Aarón Mariscal Zúñiga
Mucho se especula sobre cómo debemos los católicos interpretar esta catástrofe que vive la humanidad con el coronavirus. Algunos dicen que si oramos mucho, Dios va a detener la pandemia; otros, que merecemos la enfermedad porque es un castigo de Dios. Al final, ¿cuál es la verdad?
Ambos puntos de vista tienen algo de razón; hoy nos detendremos a analizar el primero. Dios tiene el poder de sanar y es bueno que oremos para pedir su misericordia y salvar nuestras vidas, pero no es suficiente. La oración tiene más eficacia si viene acompañada de penitencia, ayuno o mortificación; y lo más importante, un cambio de actitud.
Aunque siempre hayamos sido pecadores, la humanidad está sumida hoy más que nunca en los peores pecados que uno pueda imaginar. De nada sirve aparentar ser santos con falsas palabras que ni Dios mismo cree en nuestras oraciones: Él sabe qué hay en nuestra conciencia. Sabe que, en muchos casos, si nos salva la vida, vamos a seguir pecando como nos dé la gana.
Es ahí donde entra el otro factor importante: salvar nuestra alma. De nada sirve seguir gozando de vida y salud si seguimos condenándonos al infierno obrando mal. El pecador obstinado es quien insiste en hacer el mal a pesar de conocer el bien: no le importa, no le incumbe, solo quiere hacer lo que le gusta sin que juzguen sus fechorías.
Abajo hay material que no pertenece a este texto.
-- ==== Sys2Proof/Laws/Events.lean ====
section
/-! SUPPORT. All that raising an event and completing a request can change: raising writes sessions, what is sent, counters,
limits, the log and the HRB pins; completing also puts packets in an ingress queue. Every other field stays. -/

set_option linter.unusedVariables false
set_option linter.unusedSimpArgs false

namespace Sys2Proof.Machine
@[simp] theorem noEvents_mk x0 x1 x2 x3 x4 x5 x6 x7 x8 x9 x10 x11 x12 x13 x14 x15 x16 x17 x18 x19 x20 x21 x22 x23 x24 x25 x26
    x27 x28 x29 x30 x31 x32 x33 x34 x35 x36 x37 x38 x39 x40 x41 x42 x43 x44 x45 x46 x47 x48 x49 x50 x51 x52 x53 x54 x55 x56 x57
    x58 x59 x60 x61 x62 x63 x64 x65 x66 x67 x68 x69 x70 x71 x72 x73 x74 x75 x76 x77 x78 x79 x80 x81 x82 x83 x84 x85 x86 x87 x88
    : (State.mk x0 x1 x2 x3 x4 x5 x6 x7 x8 x9 x10 x11 x12 x13 x14 x15 x16 x17 x18 x19 x20 x21 x22 x23 x24 x25 x26 x27 x28 x29
    x30 x31 x32 x33 x34 x35 x36 x37 x38 x39 x40 x41 x42 x43 x44 x45 x46 x47 x48 x49 x50 x51 x52 x53 x54 x55 x56 x57 x58 x59 x60
    x61 x62 x63 x64 x65 x66 x67 x68 x69 x70 x71 x72 x73 x74 x75 x76 x77 x78 x79 x80 x81 x82 x83 x84 x85 x86 x87 x88).noEvents =
    State.mk (x0) (x1) (x2) (x3) (x4) ([]) (x6) ([]) (x8) (x9) ([]) (x11) (x12) (x13) (x14) (x15) (x16) (x17) (x18) (x19) (x20)
    (x21) (x22) (x23) (x24) (x25) (x26) (x27) (x28) (x29) (x30) (x31) (x32) (x33) (x34) (x35) (x36) (x37) (x38) (x39) (x40)
    (x41) (x42) (x43) (x44) (x45) (x46) (x47) (x48) (x49) (x50) (x51) (x52) (x53) (x54) (x55) (x56) (x57) (x58) (x59) (x60)
    (x61) (x62) (x63) (x64) (x65) (x66) (x67) (x68) (x69) (x70) (x71) (x72) (x73) (x74) (x75) (x76) (x77) (x78) (x79) ([])
    (x81) (x82) (x83) (x84) ([]) ({ x86 with log := [], logNext := 0, toPersist := [], persistIv := 0, persistN := 0 }) (x87)
    (x88) := (rfl)
@[simp] theorem noEvents_fold (s : State) : State.mk (s.pending) (s.time) (s.timebase) (s.obj) (s.blob) ([]) (s.qos) ([])
    (s.serial) (s.free) ([]) (s.ports) (s.keys) (s.kx) (s.rawOut) (s.epPrev) (s.epTime) (s.slot0) (s.slot1) (s.ligs) (s.inq)
    (s.spine) (s.spinePtr) (s.outs) (s.meters) (s.holds) (s.draws) (s.notices) (s.asm) (s.badMsgs) (s.delivered) (s.tags)
    (s.late) (s.journal) (s.ligRecs) (s.opRecs) (s.mem) (s.poison) (s.domains) (s.dir) (s.txns) (s.cohWait) (s.folios)
    (s.reissues) (s.regions) (s.vloads) (s.waitPubs) (s.ctxs) (s.chunks) (s.tables) (s.quills) (s.objects) (s.moves) (s.moveQ)
    (s.transitWait) (s.scheds) (s.pfPool) (s.slots) (s.basisJobs) (s.encJobs) (s.expanders) (s.expResps) (s.batches) (s.parts)
    (s.macsec) (s.units) (s.standIn) (s.dumap) (s.watches) (s.hbSeq) (s.hbHeard) (s.dead) (s.alive) (s.fences) (s.fepoch)
    (s.members) (s.mepoch) (s.staged) (s.grandfathered) (s.strags) ([]) (s.loader) (s.oprCred) (s.refused) (s.hostSt) ([]) ({
    s.scribe with log := [], logNext := 0, toPersist := [], persistIv := 0, persistN := 0 }) (s.power) (s.snap) = s.noEvents :=
    (rfl)
@[simp] theorem foldl_noEvents {α : Type} (f : State → α → State) (h : ∀ s a, (f s a).noEvents = s.noEvents) (l : List α) (s :
    State) : (l.foldl f s).noEvents = s.noEvents := by
  induction l generalizing s with
  | nil => rfl
  | cons a l ih => simp [ih, h]
@[simp] theorem ite_noEvents (c : Prop) [Decidable c] (a b : State) : (if c then a else b).noEvents = if c then a.noEvents else
    b.noEvents := by
  split <;> rfl
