-- ==== Sys2Proof/Laws/Quiet.lean ====
section
/-! SUPPORT. The operations that store nothing to memory: each leaves memory and the queue of waiting commands as they were.
One lemma for each operation, in the order of the model, by unfolding it once and citing those of what it calls; the
meanings' lemmas stand beside them. -/

set_option linter.unusedSimpArgs false
set_option linter.unusedVariables false

set_option Elab.async false

namespace Sys2Proof.Machine
/-- Memory and the queue: what these lemmas follow through an operation. -/
def State.kept (s : State) : List Host.Cell × List Instr := (s.mem, s.pending)
/-- What a meaning answers. -/
theorem next_inj {a b : State} (h : (.next a : Host.Outcome State Fault Refusal) = .next b) : a = b := by cases h; rfl
@[simp] theorem kept_mk x0 x1 x2 x3 x4 x5 x6 x7 x8 x9 x10 x11 x12 x13 x14 x15 x16 x17 x18 x19 x20 x21 x22 x23 x24 x25 x26 x27
    x28 x29 x30 x31 x32 x33 x34 x35 x36 x37 x38 x39 x40 x41 x42 x43 x44 x45 x46 x47 x48 x49 x50 x51 x52 x53 x54 x55 x56 x57 x58
    x59 x60 x61 x62 x63 x64 x65 x66 x67 x68 x69 x70 x71 x72 x73 x74 x75 x76 x77 x78 x79 x80 x81 x82 x83 x84 x85 x86 x87 x88 :
(State.mk x0 x1 x2 x3 x4 x5 x6 x7 x8 x9 x10 x11 x12 x13 x14 x15 x16 x17 x18 x19 x20 x21 x22 x23 x24 x25 x26 x27 x28 x29 x30 x31
x32 x33 x34 x35 x36 x37 x38 x39 x40 x41 x42 x43 x44 x45 x46 x47 x48 x49 x50 x51 x52 x53 x54 x55 x56 x57 x58 x59 x60 x61 x62 x63
x64 x65 x66 x67 x68 x69 x70 x71 x72 x73 x74 x75 x76 x77 x78 x79 x80 x81 x82 x83 x84 x85 x86 x87 x88).kept = (x36, x0) := (rfl)
@[simp] theorem kept_fold (s : State) : (s.mem, s.pending) = s.kept := rfl
@[simp] theorem foldl_kept {α : Type} (f : State → α → State)
    (h : ∀ s a, (f s a).kept = s.kept) (l : List α) (s : State) : (l.foldl f s).kept = s.kept := by
  induction l generalizing s with
  | nil => rfl
  | cons a l ih => simp [ih, h]
@[simp] theorem foldl2_kept {α β : Type} (f : β × State → α → β × State)
    (h : ∀ x a, (f x a).2.kept = x.2.kept) (l : List α) (x : β × State) : (l.foldl f x).2.kept = x.2.kept := by
  induction l generalizing x with
  | nil => rfl
  | cons a l ih => simp [ih, h]
theorem foldl3_kept {α β γ : Type} (f : β × State × γ → α → β × State × γ)
    (h : ∀ x a, (f x a).2.1.kept = x.2.1.kept) (l : List α) (x : β × State × γ) : (l.foldl f x).2.1.kept = x.2.1.kept := by
  induction l generalizing x with
  | nil => rfl
  | cons a l ih => simp [ih, h]
theorem foldl22_kept {α β γ : Type} (f : β × γ × State → α → β × γ × State)
    (h : ∀ x a, (f x a).2.2.kept = x.2.2.kept) (l : List α) (x : β × γ × State) : (l.foldl f x).2.2.kept = x.2.2.kept := by
  induction l generalizing x with
  | nil => rfl
  | cons a l ih => simp [ih, h]
@[simp] theorem ite_kept (c : Prop) [Decidable c] (a b : State) : (if c then a else b).kept = if c then a.kept else b.kept := by
  split <;> rfl
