-- ==== Sys2Proof/Laws/MemForm.lean ====
section
/-! SUPPORT. The operations that may store to memory: each keeps memory's canonical form and the queue of waiting commands.
One lemma for each operation, in the order of the model, by unfolding it once and citing those of what it calls. -/

set_option linter.unusedSimpArgs false
set_option linter.unusedVariables false

set_option Elab.async false

namespace Sys2Proof.Machine
/-- Memory in canonical form and a queue `q`. -/
def MemOk (q : List Instr) (k : List Host.Cell × List Instr) : Prop := k.2 = q ∧ Memory.wf k.1 = true
@[simp] theorem memOk_ite (q : List Instr) (c : Prop) [Decidable c] (a b : List Host.Cell × List Instr) (h1 : c → MemOk q a)
    (h2 : ¬c → MemOk q b) : MemOk q (if c then a else b) := by
  split
  · exact h1 ‹_›
  · exact h2 ‹_›
@[simp] theorem foldl_ok {α : Type} {q : List Instr} (f : State → α → State) (l : List α) (s : State) (h0 : MemOk q s.kept)
    (h : ∀ s a, MemOk q s.kept → MemOk q (f s a).kept) : MemOk q (l.foldl f s).kept := by
  induction l generalizing s with
  | nil => exact h0
  | cons a l ih => exact ih _ (h _ _ h0)
@[simp] theorem foldl2_ok {α β : Type} {q : List Instr} (f : β × State → α → β × State) (l : List α) (x : β × State) (h0 :
    MemOk q x.2.kept)
    (h : ∀ x a, MemOk q x.2.kept → MemOk q (f x a).2.kept) : MemOk q (l.foldl f x).2.kept := by
  induction l generalizing x with
  | nil => exact h0
  | cons a l ih => exact ih _ (h _ _ h0)
@[simp] theorem writeN_ok {q : List Instr} {s : State} (a : Nat) (bs : List Byte)
    (h : MemOk q s.kept) : MemOk q (Memory.writeN s.mem a bs, s.pending) := ⟨h.1, Memory.wf_writeN _ _ _ h.2⟩
@[simp] theorem zero_ok {q : List Instr} {s : State} (a n : Nat)
    (h : MemOk q s.kept) : MemOk q (Memory.zero s.mem a n, s.pending) := ⟨h.1, Memory.wf_zero _ _ _ h.2⟩
@[simp] theorem nil_ok {q : List Instr} {s : State} (h : MemOk q s.kept) : MemOk q ([], s.pending) := ⟨h.1, rfl⟩
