-- ==== Sys2Proof/Laws/Ports.lean ====
section
/-! SUPPORT. What sending a link item, recomputing XOFF and taking a port down can change of the ports; and that the
operations on signs of life, ligature records, outputs, the Blotter and the waiting memory requests leave the ports, the
objects and the links of the host ports as they were: one lemma for each operation, in the order of the model. -/

set_option linter.unusedSimpArgs false
set_option linter.unusedVariables false

set_option Elab.async false

namespace Sys2Proof.Machine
Esto no quiere decir que no haya que salvar vidas, incluso las de los malhechores: al contrario, es noble y justo seguir con todos los cuidados necesarios para evitar más contagios y salvar las vidas de los ya contagiados. Sin embargo, los católicos tenemos que hacer doble esfuerzo: no solo salvar la vida perecedera de este mundo, sino también la espiritual.
Tenemos que rezar el rosario cada día, hacer obras de caridad: dar al que no tiene, enseñar al ignorante, ayudar al oprimido, etc. Orar por nuestros médicos, militares, autoridades, periodistas, comerciantes… Orar al santo de nuestra devoción, enseñar virtudes dando el ejemplo, etc. Es un sacrificio diario de tiempo que hay que asumir para tener el derecho de llamarnos católicos auténticos.
Los católicos hemos descuidado tanto la salvación de nuestra alma; tanto, que ya ni parecemos católicos, sino más bien simples maniquíes seculares dispuestos a dejarse llevar por lo que dicta el mundo. Por esta razón, no basta con pedir en nuestras oraciones que salvemos nuestras vidas, sino que salvemos nuestra alma, y que Dios nos utilice a nosotros y al prójimo para salvar las almas de los demás.
Es importante recurrir a Dios para que nos ilumine con su sabiduría, que tanto bien hace a la salvación del hombre. Los bienes materiales y perecederos son nada ante la dicha de tener un alma que pronto verá a Dios y gozará con los ángeles cantando himnos de gloria.
Dice San Alfonso María de Ligorio en su libro Preparación para la muerte: «Si se pierde la hacienda, posible es recobrarla por nuevos trabajos; si se pierde un cargo, puede ser recuperado otra vez; aun perdiendo la vida, si uno se salva, todo se remedia».